Mis padres compraron una vieja casona en los cerros de Kensington (calle Cambridge número 250, teléfono 524 6447) donde jugamos interminablemente, pero pasé también bastante tiempo en el campus de la universidad, porque luego íbamos a recoger a mi padre a su oficina, y sobre todo porque mi mamá, que había comenzado a estudiar, nos llevaba a veces a los jardines para que jugáramos mientras leía. Hace dos años di una conferencia en Berkeley y reconocí los jardines en que jugábamos: el riachuelo con su puente volado, el roble enano con un tronco hueco, la sombra de los redwoods gigantes…

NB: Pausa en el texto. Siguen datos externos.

-- ==== Sys2Proof/Syntax.lean ====
section
/-! DEFINITION. The instructions: one constructor for each row of spec/opcode_table.json, and the raw
forms in which they arrive (30_encoding.md). -/

namespace Sys2Proof

/-- `config.envelope` (10_state.md R21). -/
structure EnvelopeConfig where
  attack  : Time
  decay   : Time
  sustain : Att
  release : Time
deriving DecidableEq, Repr

/-- `config.vibrato` (10_state.md R22). -/
structure VibratoConfig where
  delay     : Time
  amplitude : Freq
  rise      : Time
  period    : Time
deriving DecidableEq, Repr

/-- `config.tremolo` (10_state.md R23). -/
structure TremoloConfig where
  period  : Time
  bitMask : Div
deriving DecidableEq, Repr

/-- A whole VoiceConfig: ten fields (10_state.md R21 to R23). -/
structure VoiceConfig where
  envelope : EnvelopeConfig
  vibrato  : VibratoConfig
  tremolo  : TremoloConfig
deriving DecidableEq, Repr

/-- The config with all ten fields zero (10_state.md R36). -/
def VoiceConfig.zero : VoiceConfig :=
  { envelope := { attack := 0, decay := 0, sustain := 0, release := 0 }
    vibrato  := { delay := 0, amplitude := 0, rise := 0, period := 0 }
    tremolo  := { period := 0, bitMask := 0 } }

/-- The instructions. The operands of BEGIN and TICK that are sampled from input pins (`cmd_cfg_ok`,
`now`) are operands here (30_encoding.md R82, R87). -/
inductive Instr where
  /-- BEGIN, with the sampled `cmd_cfg_ok` and `now` (R197). -/
  | beginOp (cfgOk : Bool) (now : Time)
  /-- END (R198). -/
  | endOp
  /-- SET_TONE (R121). -/
  | setTone (osc : Osc) (freq : Freq)
  /-- SET_TONE_ATT (R122). -/
  | setToneAtt (osc : Osc) (level : Att)
  /-- MUTE_TONE (R123). -/
  | muteTone (osc : Osc)
  /-- SET_NOISE (R124); type 0 is periodic, 1 is white. -/
  | setNoise (ntype : BitVec 1) (shift : BitVec 2)
  /-- SET_NOISE_ATT (R125). -/
  | setNoiseAtt (level : Att)
  /-- MUTE_NOISE (R126). -/
  | muteNoise
  /-- PLAY_NOTE (R140); index 0 to 2 is explicit, 3 is automatic. -/
  | playNote (freq : Freq) (duration : Time) (cfg : VoiceConfig) (index : Osc)
  /-- RESERVED_9 (R83 (a)). -/
  | reserved9
  /-- RESERVED_10 (R83 (a)). -/
  | reserved10
  /-- RESERVED_11 (R83 (a)). -/
  | reserved11
  /-- RESERVED_12 (R83 (a)). -/
  | reserved12
  /-- RESERVED_13 (R83 (a)). -/
  | reserved13
  /-- RESERVED_14 (R83 (a)). -/
  | reserved14
  /-- RESERVED_15 (R83 (a)). -/
  | reserved15
  /-- TICK, with the sampled `now` (R190). -/
  | tick (now : Time)
  /-- TONE_DIV_LO, the latch byte of a divisor write (R77, R120). -/
  | toneDivLo (osc : Osc) (lo : BitVec 4)
  /-- TONE_DIV_HI, the data byte of a divisor write (R77, R120). -/
  | toneDivHi (hi : BitVec 6)
  /-- TONE_ATT (R77, R122). -/
  | toneAtt (osc : Osc) (level : Att)
  /-- NOISE_CTL (R77, R124). -/
  | noiseCtl (shift : BitVec 2) (ntype : BitVec 1)
  /-- NOISE_ATT (R77, R125). -/
  | noiseAtt (level : Att)
  /-- writeToneRegister (R111). -/
  | writeToneRegister (osc : Osc)
  /-- writeNoiseRegister (R112). -/
  | writeNoiseRegister
  /-- writeFrequencyLow, of the divisor's bits 3..0 (R113). -/
  | writeFrequencyLow (lo : BitVec 4)
  /-- writeFrequencyHigh, of the divisor's bits 9..4 (R114). -/
  | writeFrequencyHigh (hi : BitVec 6)
  /-- writeAttenuation (R115). -/
  | writeAttenuation (level : Att)
  /-- writeNoiseControl (R118). -/
  | writeNoiseControl (ntype : BitVec 1) (shift : BitVec 2)
  /-- latch (R116). -/
  | latch
deriving DecidableEq, Repr

/-- The record on the command port, `CMD` (30_encoding.md R80). Each operation reads the fields R82
lists and ignores the others. -/
structure CmdRecord where
  op       : BitVec 4
  osc      : Osc
  level    : Att
  ntype    : BitVec 1
  shift    : BitVec 2
  freq     : Freq
  duration : Time
  cfg      : VoiceConfig
deriving DecidableEq, Repr

/-- A command record with the given op code and every operand field zero. -/
def CmdRecord.ofOp (op : BitVec 4) : CmdRecord :=
  { op := op, osc := 0, level := 0, ntype := 0, shift := 0, freq := 0, duration := 0
    cfg := VoiceConfig.zero }

/-- Which step of the Register Write Protocol a pin word belongs to: the words of the seven steps
overlap, so a word alone does not tell (opcode_table.json, format PINSTEP; log 11). -/
inductive PinStepKind where
  | toneRegister | noiseRegister | frequencyLow | frequencyHigh | attenuation | noiseControl | latch
deriving DecidableEq, Repr

/-- An instruction as it arrives, before decoding: a command record with the two input pins sampled
beside it, a tick with its timestamp, a bus byte, or a pin step's word. -/
inductive RawWord where
  | cmd (r : CmdRecord) (cfgOk : Bool) (now : Time)
  | tick (now : Time)
  | bus (b : Byte)
  | pin (k : PinStepKind) (b : Byte)
deriving DecidableEq, Repr

end Sys2Proof
end

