/-- A voice goes idle in a step exactly if the step selected Release and computed 15, or selected nothing;
and in Release the level is 15 exactly if the counter is empty or the sustain level is 15 (R150, R156,
R157). -/
def Obligations.VoiceGoesIdleExactly : Prop :=
  ∀ (dt : Time) (v : Voice), v.playing = true → v.countersOk →
    ((envelopeVoice dt v).playing = false ↔
      (selectPhase v.phase = .release ∧ envelopeLevel dt v = 15) ∨ selectPhase v.phase = .none) ∧
    (selectPhase v.phase = .release →
      (envelopeLevel dt v = 15 ↔
        (consume dt v.phase).releaseLeft = 0 ∨ v.config.envelope.sustain = 15)) ∧
    (envelopeVoice dt v).config = v.config ∧ (envelopeVoice dt v).baseFrequency = v.baseFrequency ∧
    (envelopeVoice dt v).elapsedTime = v.elapsedTime

/-! ## The Modulation Engine (44_modulation.md) -/

/-- The vibrato ramp: 0 up to the delay, 1 from the end of the rise, linear between, never outside 0 to 1;
a zero rise steps at once; at the delay the offset is zero, past the rise it has the full amplitude
(R171). -/
def Obligations.VibratoRamp : Prop :=
  ∀ (e : ℕ) (vib : VibratoConfig),
    0 ≤ rampFactor e vib ∧ rampFactor e vib ≤ 1 ∧
    (e ≤ vib.delay.toNat → rampFactor e vib = 0 ∧ vibratoOffset e vib = 0) ∧
    (vib.delay.toNat < e → vib.delay.toNat + vib.rise.toNat ≤ e →
      rampFactor e vib = 1 ∧ |vibratoOffset e vib| = |vib.amplitude|) ∧
    (vib.delay.toNat < e → e < vib.delay.toNat + vib.rise.toNat →
      2 ≤ vib.rise.toNat ∧
      rampFactor e vib * (vib.rise.toNat : Rat) = (e : Rat) - (vib.delay.toNat : Rat) ∧
      0 < rampFactor e vib ∧ rampFactor e vib < 1)

/-- The vibrato sign is -1 in the first half of each period and +1 in the rest; for a period of 0, 1 or 2
it is always -1 (R172, R178). -/
def Obligations.VibratoSign : Prop :=
  ∀ (e : ℕ) (vib : VibratoConfig),
    (0 < vib.period.toNat → e % vib.period.toNat ≤ vib.period.toNat / 2 → vibratoSign e vib = -1) ∧
    (0 < vib.period.toNat → vib.period.toNat / 2 < e % vib.period.toNat → vibratoSign e vib = 1) ∧
    (vib.period.toNat ≤ 2 → vibratoSign e vib = -1)

/-- Tremolo leaves the bits outside the mask alone and sets the masked bits in the high phase, clears them
otherwise, for ever with a zero period (R175, R176, R178). -/
def Obligations.TremoloTouchesMaskedBitsOnly : Prop :=
  ∀ (n : Div) (e : ℕ) (trem : TremoloConfig) (k : ℕ), k < 10 →
    (trem.bitMask.getLsbD k = false → (tremoloValue n e trem).getLsbD k = n.getLsbD k) ∧
    (trem.bitMask.getLsbD k = true →
      ((tremoloValue n e trem).getLsbD k = true ↔
        0 < trem.period.toNat ∧ trem.period.toNat < 2 * (e % trem.period.toNat)))

/-- An amplitude of zero makes the offset zero for every time, and a mask of zero makes the tremolo value
the vibrato value (R179). -/
def Obligations.ZeroSwitchesEffectsOff : Prop :=
  (∀ v : Voice, v.config.vibrato.amplitude = 0 → effectiveFreq v = v.baseFrequency) ∧
  (∀ (clock : ℕ+) (v : Voice), v.config.tremolo.bitMask = 0 →
    tremoloDivisor clock v = vibratoDivisor clock v)

/-! ## The Tick Scheduler (45_tick_scheduler.md) -/

/-- A tick in a fault-free run, whole: it takes the timestamp; each processed voice, in slot order, is
aged by the modular difference, steps its envelope and has its five bytes written; no other voice and
nothing else changes (R191 to R196). -/
def Obligations.TickProcessesVoicesInOrder : Prop :=
  ∀ (s : State) (now : Time), s.running = true → s.answersOk → s.pinsIdle →
    let dt := now - s.lastTick
    ∃ t, exec (.tick now) s = .next t ∧
      t.lastTick = now ∧
      t.trace = s.trace ++ (processedSlots s).flatMap (processedBytes s dt) ∧
      (∀ i, i ∈ processedSlots s → t.voice i = envelopeVoice dt (agedVoice dt (s.voice i))) ∧
      (∀ i, i ∉ processedSlots s → t.voice i = s.voice i) ∧
      t.params = s.params ∧ t.noisePlaying = s.noisePlaying ∧ t.started = s.started ∧
      t.fault = s.fault ∧ t.faultCause = s.faultCause ∧ t.cutByte = s.cutByte ∧ t.quiescent

/-- A tick writes five bytes for each voice it processes, at most fifteen; with no voice playing it only
takes the timestamp (R196). -/
def Obligations.TickSize : Prop :=
  ∀ (s : State) (now : Time), s.running = true → s.pinsIdle →
    (s.answersOk → ∃ t, exec (.tick now) s = .next t ∧
      t.trace.length = s.trace.length + 5 * (processedSlots s).length ∧
      (processedSlots s).length ≤ 3) ∧
    ((∀ i, (s.voice i).playing = false) →
      exec (.tick now) s = .next { s with lastTick := now, busy := false, seq := .idle })
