-- ==== Sys2Proof/Laws/State.lean ====
section
/-! SUPPORT. One lemma for each field of State and each named update, true by rfl. -/

namespace Sys2Proof.Machine

open Sys2Proof

variable (s : State)

/-! ## setVoice -/

@[simp] theorem State.setVoice_params (i : Slot) (v : Voice) :
    (s.setVoice i v).params = s.params := rfl
@[simp] theorem State.setVoice_voices (i : Slot) (v : Voice) :
    (s.setVoice i v).voices = s.voices.set i v := rfl
@[simp] theorem State.setVoice_noisePlaying (i : Slot) (v : Voice) :
    (s.setVoice i v).noisePlaying = s.noisePlaying := rfl
@[simp] theorem State.setVoice_lastTick (i : Slot) (v : Voice) :
    (s.setVoice i v).lastTick = s.lastTick := rfl
@[simp] theorem State.setVoice_started (i : Slot) (v : Voice) :
    (s.setVoice i v).started = s.started := rfl
@[simp] theorem State.setVoice_busy (i : Slot) (v : Voice) : (s.setVoice i v).busy = s.busy := rfl
@[simp] theorem State.setVoice_fault (i : Slot) (v : Voice) :
    (s.setVoice i v).fault = s.fault := rfl
@[simp] theorem State.setVoice_faultCause (i : Slot) (v : Voice) :
    (s.setVoice i v).faultCause = s.faultCause := rfl
@[simp] theorem State.setVoice_seq (i : Slot) (v : Voice) : (s.setVoice i v).seq = s.seq := rfl
@[simp] theorem State.setVoice_d (i : Slot) (v : Voice) : (s.setVoice i v).d = s.d := rfl
@[simp] theorem State.setVoice_weN (i : Slot) (v : Voice) : (s.setVoice i v).weN = s.weN := rfl
@[simp] theorem State.setVoice_trace (i : Slot) (v : Voice) :
    (s.setVoice i v).trace = s.trace := rfl
@[simp] theorem State.setVoice_pinLog (i : Slot) (v : Voice) :
    (s.setVoice i v).pinLog = s.pinLog := rfl
@[simp] theorem State.setVoice_cutByte (i : Slot) (v : Voice) :
    (s.setVoice i v).cutByte = s.cutByte := rfl
@[simp] theorem State.setVoice_inputs (i : Slot) (v : Voice) :
    (s.setVoice i v).inputs = s.inputs := rfl

/-! ## clearVoices -/

@[simp] theorem State.clearVoices_params : s.clearVoices.params = s.params := rfl
@[simp] theorem State.clearVoices_voices : s.clearVoices.voices = Voices.zero := rfl
@[simp] theorem State.clearVoices_noisePlaying : s.clearVoices.noisePlaying = false := rfl
@[simp] theorem State.clearVoices_lastTick : s.clearVoices.lastTick = s.lastTick := rfl
@[simp] theorem State.clearVoices_started : s.clearVoices.started = s.started := rfl
@[simp] theorem State.clearVoices_busy : s.clearVoices.busy = s.busy := rfl
@[simp] theorem State.clearVoices_fault : s.clearVoices.fault = s.fault := rfl
@[simp] theorem State.clearVoices_faultCause : s.clearVoices.faultCause = s.faultCause := rfl
@[simp] theorem State.clearVoices_seq : s.clearVoices.seq = s.seq := rfl
@[simp] theorem State.clearVoices_d : s.clearVoices.d = s.d := rfl
@[simp] theorem State.clearVoices_weN : s.clearVoices.weN = s.weN := rfl
@[simp] theorem State.clearVoices_trace : s.clearVoices.trace = s.trace := rfl
@[simp] theorem State.clearVoices_pinLog : s.clearVoices.pinLog = s.pinLog := rfl
@[simp] theorem State.clearVoices_cutByte : s.clearVoices.cutByte = s.cutByte := rfl
@[simp] theorem State.clearVoices_inputs : s.clearVoices.inputs = s.inputs := rfl

/-! ## setLastTick -/

@[simp] theorem State.setLastTick_params (now : Time) :
    (s.setLastTick now).params = s.params := rfl
@[simp] theorem State.setLastTick_voices (now : Time) :
    (s.setLastTick now).voices = s.voices := rfl
@[simp] theorem State.setLastTick_noisePlaying (now : Time) :
    (s.setLastTick now).noisePlaying = s.noisePlaying := rfl
@[simp] theorem State.setLastTick_lastTick (now : Time) :
    (s.setLastTick now).lastTick = now := rfl
@[simp] theorem State.setLastTick_started (now : Time) :
    (s.setLastTick now).started = s.started := rfl
@[simp] theorem State.setLastTick_busy (now : Time) :
    (s.setLastTick now).busy = s.busy := rfl
@[simp] theorem State.setLastTick_fault (now : Time) :
    (s.setLastTick now).fault = s.fault := rfl
@[simp] theorem State.setLastTick_faultCause (now : Time) :
    (s.setLastTick now).faultCause = s.faultCause := rfl
@[simp] theorem State.setLastTick_seq (now : Time) :
    (s.setLastTick now).seq = s.seq := rfl
@[simp] theorem State.setLastTick_d (now : Time) :
    (s.setLastTick now).d = s.d := rfl
@[simp] theorem State.setLastTick_weN (now : Time) :
    (s.setLastTick now).weN = s.weN := rfl
@[simp] theorem State.setLastTick_trace (now : Time) :
    (s.setLastTick now).trace = s.trace := rfl
@[simp] theorem State.setLastTick_pinLog (now : Time) :
    (s.setLastTick now).pinLog = s.pinLog := rfl
@[simp] theorem State.setLastTick_cutByte (now : Time) :
    (s.setLastTick now).cutByte = s.cutByte := rfl
@[simp] theorem State.setLastTick_inputs (now : Time) :
    (s.setLastTick now).inputs = s.inputs := rfl
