/-- Settles O59: each write by the byte whose pulse is cut; a divisor's second byte finds the first one
written (`directWrite_divisor_cut_high`). -/
theorem cutPulseInTheOtherWrites : Obligations.CutPulseInTheOtherWrites := by
  intro s i f ntype shift level rest hrunning hpins hnone cutAt image
  have hsetTone :
      exec (.setTone (oscOf i) f) s =
        directWrite (divisorEvents s.params (oscOf i) (quantize s.params.masterClockHz f)) s :=
    directToneWrite_oscOf i _ s
  refine ⟨fun hcutAt => ⟨directToneWrite_toneAtt_cut hrunning hpins hnone hcutAt i silence, ?_⟩,
    fun hcutAt => ?_, fun hcutAt => ?_⟩
  · rw [hsetTone]
    exact directWrite_divisor_cut_low hrunning hpins hnone hcutAt i _
  · rw [hsetTone]
    exact directWrite_divisor_cut_high hrunning hpins hnone hcutAt i _
  · have hatt (a : Att) : ∃ t, directWrite (noiseAttEvents s.params a) s = .next t ∧
        chipImage t = { image with natt := none, sel := none } := by
      rw [← ChipImage.cut_noiseAttByte image a, ← pinsAfter_noiseAtt]
      exact directWrite_cut (es := noiseRegisterEvents ++ attenuationEvents a) rfl [] hrunning hpins
        hnone hcutAt
    refine ⟨?_, hatt level, hatt silence⟩
    rw [← ChipImage.cut_noiseCtlByte image shift ntype, ← pinsAfter_noiseCtl]
    exact directWrite_cut (es := noiseRegisterEvents ++ noiseControlEvents ntype shift) rfl [] hrunning
      hpins hnone hcutAt

end Sys2Proof.Machine
end

section
/-! PROOFS. Reset and hazards (70_reset_and_hazards.md): the discipline of the write pulse (R243 to R245). -/

namespace Sys2Proof.Machine

open Sys2Proof

/-! ## Reading a pin log -/

/-- A pin log is read piece by piece, the pulse carried over. -/
theorem scanPulses_append (t : Rat) (p : Pulse) (es fs : List PinEvent) :
    scanPulses t p (es ++ fs) = (scanPulses t p es).bind fun q => scanPulses t q fs := by
  induction es generalizing p with
  | nil => rfl
  | cons e es ih => cases h : p.next t e <;> simp [scanPulses, h, ih]

/-- While `WE_n` is high the data pins may move (R243). -/
theorem scanPulses_onlyData {es : List PinEvent} (hes : onlyData es = true) (t : Rat) :
    scanPulses t .high es = some .high := by
  induction es with
  | nil => rfl
  | cons e es ih =>
    cases e with
    | data hi lo v => exact ih (by simpa [onlyData] using hes)
    | weN level => simp [onlyData] at hes
    | wait u => simp [onlyData] at hes

/-- A BusWrite is one well-made pulse: the data first, then `latch()` with its one wait (R117, R245). -/
theorem scanPulses_busWrite {es : List PinEvent} (hes : onlyData es = true) (p : Config.Params) :
    scanPulses (writeTime p) .high (es ++ latchEvents p) = some .high := by
  rw [scanPulses_append, scanPulses_onlyData hes]
  simp [latchEvents, scanPulses, Pulse.next]

/-- Every list of pin events an operation drives makes whole pulses. -/
theorem Transaction.scanPulses_high {p : Config.Params} {es : List PinEvent} (h : Transaction p es) :
    scanPulses (writeTime p) .high es = some .high := by
  cases h with
  | divisor i n =>
    have hlow : scanPulses (writeTime p) .high (toneDivLoEvents p (oscOf i) (divLo n)) = some .high :=
      scanPulses_busWrite rfl p
    rw [divisorEvents, scanPulses_append, hlow]
    exact scanPulses_busWrite rfl p
  | toneAtt i level => exact scanPulses_busWrite rfl p
  | noiseCtl ntype shift => exact scanPulses_busWrite rfl p
  | noiseAtt level => exact scanPulses_busWrite rfl p
  | idle => rfl
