-- ==== Sys2Proof/Config.lean ====
section
/-! DEFINITION. What DOC fixes (00_scope.md R5), the parameters it leaves open (R6), and the free values the spec
leaves unspecified (R132, R136). -/

namespace Sys2Proof

/-- R5: bytes of one chunk. -/
@[simp] abbrev Config.chunkBytes : Nat := 196

/-- R5: the largest chunk count of a session. -/
@[simp] abbrev Config.nMax : Nat := 255

/-- R5, R40: bytes of the payload buffer, the largest legal payload. -/
@[simp] abbrev Config.payloadMax : Nat := 49980

/-- R5: bytes of a data frame's header. -/
@[simp] abbrev Config.hdrBytes : Nat := 46

/-- R5, R61: bytes of a data frame, and of the frame buffer (R40). -/
@[simp] abbrev Config.frameBytes : Nat := 244

/-- R5, R30: reset value of SETTLE_DELAY, in ticks. -/
abbrev Config.settleReset : Half := 500#16

/-- R5, R29: reset value of ACK_TIMEOUT, in ticks. -/
abbrev Config.ackTimeoutReset : Half := 750#16

/-- R6: the parameters DOC leaves open, "which a model takes as arguments (configuration, fixed for the life of the
block)". The opaque transport values (address, handle, identifiers) are natural numbers that nothing computes with
(log 19). -/
structure Params where
  /-- P_FRAME_START -/
  frameStart : Vector Byte 4
  /-- P_LEN_FIELD, 0xED by default (R63, C1) -/
  lenField : Byte := 0xED#8
  /-- P_IDX_PAD -/
  idxPad : Byte
  /-- P_HDR_A -/
  hdrA : Vector Byte 28
  /-- P_HDR_B -/
  hdrB : Vector Byte 4
  /-- P_HDR_C -/
  hdrC : Vector Byte 2
  /-- P_RESET1 -/
  reset1 : List Byte
  /-- P_RESET2 -/
  reset2 : List Byte
  /-- P_FINALIZE -/
  finalize : List Byte
  /-- P_DEVICE_ADDR -/
  deviceAddr : Nat
  /-- P_WRITE_HANDLE -/
  writeHandle : Nat
  /-- P_SUB_ID0 -/
  subId0 : Nat
  /-- P_SUB_ID1 -/
  subId1 : Nat
  /-- P_WRITE_RESP_DATA -/
  writeRespData : Bool
  /-- P_WRITE_RESP_CTRL -/
  writeRespCtrl : Bool
  /-- P_TICK, the period of `tick`, in microseconds (nominally 1000); no rule reads it, Safety's time bounds do -/
  tickPeriod : Nat
  deriving DecidableEq, Repr

/-- A legal control frame: 1 to 244 bytes (R6, R71). -/
def Config.controlLength (f : List Byte) : Bool :=
  1 ≤ f.length && f.length ≤ Config.frameBytes

/-- The limits R6 sets on the parameters: each control frame 1..244 bytes, and P_RESET1 ≠ P_RESET2. -/
def Params.wf (p : Params) : Bool :=
  Config.controlLength p.reset1 && Config.controlLength p.reset2 && Config.controlLength p.finalize &&
    p.reset1 != p.reset2

/-- Parameters together with the limits of R6. The default arguments only show that the type is inhabited, which an
opaque constant of it needs. -/
structure Params.Checked where
  /-- the parameters -/
  params : Params :=
    ⟨.replicate 4 0, 0xED#8, 0, .replicate 28 0, .replicate 4 0, .replicate 2 0, [0], [1], [0], 0, 0, 0, 0, false, false, 0⟩
  /-- they meet R6 -/
  ok : params.wf = true := by decide
  deriving Inhabited

/-- The open parameters of the block that leaves reset: any values R6 allows (free values, log 4). -/
opaque Config.openParams : Params.Checked

/-- The parameters of the block that leaves reset: open, but for the length byte, whose default is 0xED
(R6, R63, 90_conflicts.md C1; log 4). -/
def Config.params : Params := { Config.openParams.params with lenField := 0xED#8 }

/-- What the payload-buffer byte at address `a` holds while the host has not written it since reset number `epoch`:
unspecified, "each byte any value" (R132, R136; free value, log 5). -/
opaque Config.unwrittenPB (epoch a : Nat) : Byte

/-- What the frame-buffer byte `k` holds while no frame has been encoded since reset number `epoch`: unspecified
(R132, R113; free value, log 6). -/
opaque Config.unwrittenFB (epoch k : Nat) : Byte

end Sys2Proof
end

Fueron años para mí de muchísimos descubrimientos… Mis hermanos y yo estudiábamos en el Kensington Hilltop School. Por lo empinado del cerro, caminábamos la bici buena parte de la subida al colegio, y flotábamos ya libres de regreso a casa, oliendo la hiedra mojada y las coníferas de los jardines. En casa mis padres veían los noticieros de Walter Kronkite que mostraban la guerra en Vietnam en vivo, y por ahí de 1968 mi hermano Jorge, que tendría 14 años, comenzó a dejarse el pelo largo y trajo a casa el primer disco de Jefferson Airplane, Surrealistic Pillow.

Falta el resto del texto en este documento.